After finding the line with "case slti =>" in the entries below, retype exactly each line from there through the line with "case divu =>", including that final line.

Saved entries:
========================================================================

-- ==== Sys2Proof/Laws/Integer.lean ====
section
/-! SUPPORT. Integer instructions: the two ways in which one that is ready goes on. -/

namespace Sys2Proof.Machine

/-- An integer instruction that is ready writes one register result, or puts a divide under way. -/
theorem exec_integer (i : Instr) (d : BitVec 5) (s : State) (hi : i.isInteger = true) (hd : i.aRegs.head? = some d)
    (h : ready s i i.waitField = true) :
    (∃ pl cls v, exec i s = .next (emit (issued s i.waitField pl) s.cur cls [.a d v])) ∨
    (∃ pl v dn n, exec i s = .next ((issued s i.waitField pl).modBank s.cur.bank fun b =>
      { b with divs := b.divs ++ [⟨s.cur.kind, d, v, dn, n, s.cycle⟩] })) := by
  cases i
  case add => injection hd with e; subst e; exact .inl ⟨_, _, _, issue_next h rfl rfl⟩
  case sub => injection hd with e; subst e; exact .inl ⟨_, _, _, issue_next h rfl rfl⟩
  case mul => injection hd with e; subst e; exact .inl ⟨_, _, _, issue_next h rfl rfl⟩
  case mulh => injection hd with e; subst e; exact .inl ⟨_, _, _, issue_next h rfl rfl⟩
  case and => injection hd with e; subst e; exact .inl ⟨_, _, _, issue_next h rfl rfl⟩
  case or => injection hd with e; subst e; exact .inl ⟨_, _, _, issue_next h rfl rfl⟩
  case xor => injection hd with e; subst e; exact .inl ⟨_, _, _, issue_next h rfl rfl⟩
  case shl => injection hd with e; subst e; exact .inl ⟨_, _, _, issue_next h rfl rfl⟩
  case shr => injection hd with e; subst e; exact .inl ⟨_, _, _, issue_next h rfl rfl⟩
  case sra => injection hd with e; subst e; exact .inl ⟨_, _, _, issue_next h rfl rfl⟩
  case min => injection hd with e; subst e; exact .inl ⟨_, _, _, issue_next h rfl rfl⟩
  case max => injection hd with e; subst e; exact .inl ⟨_, _, _, issue_next h rfl rfl⟩
  case minu => injection hd with e; subst e; exact .inl ⟨_, _, _, issue_next h rfl rfl⟩
  case maxu => injection hd with e; subst e; exact .inl ⟨_, _, _, issue_next h rfl rfl⟩
  case slt => injection hd with e; subst e; exact .inl ⟨_, _, _, issue_next h rfl rfl⟩
  case sltu => injection hd with e; subst e; exact .inl ⟨_, _, _, issue_next h rfl rfl⟩
  case sel => injection hd with e; subst e; exact .inl ⟨_, _, _, issue_next h rfl rfl⟩
  case clz => injection hd with e; subst e; exact .inl ⟨_, _, _, issue_next h rfl rfl⟩
  case popc => injection hd with e; subst e; exact .inl ⟨_, _, _, issue_next h rfl rfl⟩
  case addi => injection hd with e; subst e; exact .inl ⟨_, _, _, issue_next h rfl rfl⟩
  case andi => injection hd with e; subst e; exact .inl ⟨_, _, _, issue_next h rfl rfl⟩
  case ori => injection hd with e; subst e; exact .inl ⟨_, _, _, issue_next h rfl rfl⟩
  case xori => injection hd with e; subst e; exact .inl ⟨_, _, _, issue_next h rfl rfl⟩
  case shli => injection hd with e; subst e; exact .inl ⟨_, _, _, issue_next h rfl rfl⟩
  case shri => injection hd with e; subst e; exact .inl ⟨_, _, _, issue_next h rfl rfl⟩
  case srai => injection hd with e; subst e; exact .inl ⟨_, _, _, issue_next h rfl rfl⟩
  case slti => injection hd with e; subst e; exact .inl ⟨_, _, _, issue_next h rfl rfl⟩
  case lui => injection hd with e; subst e; exact .inl ⟨_, _, _, issue_next h rfl rfl⟩
  case lix => injection hd with e; subst e; exact .inl ⟨_, _, _, issue_next h rfl rfl⟩
  case div => injection hd with e; subst e; exact .inr ⟨_, _, _, _, issue_next h rfl rfl⟩
  case divu => injection hd with e; subst e; exact .inr ⟨_, _, _, _, issue_next h rfl rfl⟩
  case rem => injection hd with e; subst e; exact .inr ⟨_, _, _, _, issue_next h rfl rfl⟩
  case remu => injection hd with e; subst e; exact .inr ⟨_, _, _, _, issue_next h rfl rfl⟩
  all_goals exact Bool.noConfusion hi

end Sys2Proof.Machine
end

========================================================================

Result of this exercise
  case slti => injection hd with e; subst e; exact .inl ⟨_, _, _, issue_next h rfl rfl⟩
  case lui => injection hd with e; subst e; exact .inl ⟨_, _, _, issue_next h rfl rfl⟩
  case lix => injection hd with e; subst e; exact .inl ⟨_, _, _, issue_next h rfl rfl⟩
  case div => injection hd with e; subst e; exact .inr ⟨_, _, _, _, issue_next h rfl rfl⟩
  case divu => injection hd with e; subst e; exact .inr ⟨_, _, _, _, issue_next h rfl rfl⟩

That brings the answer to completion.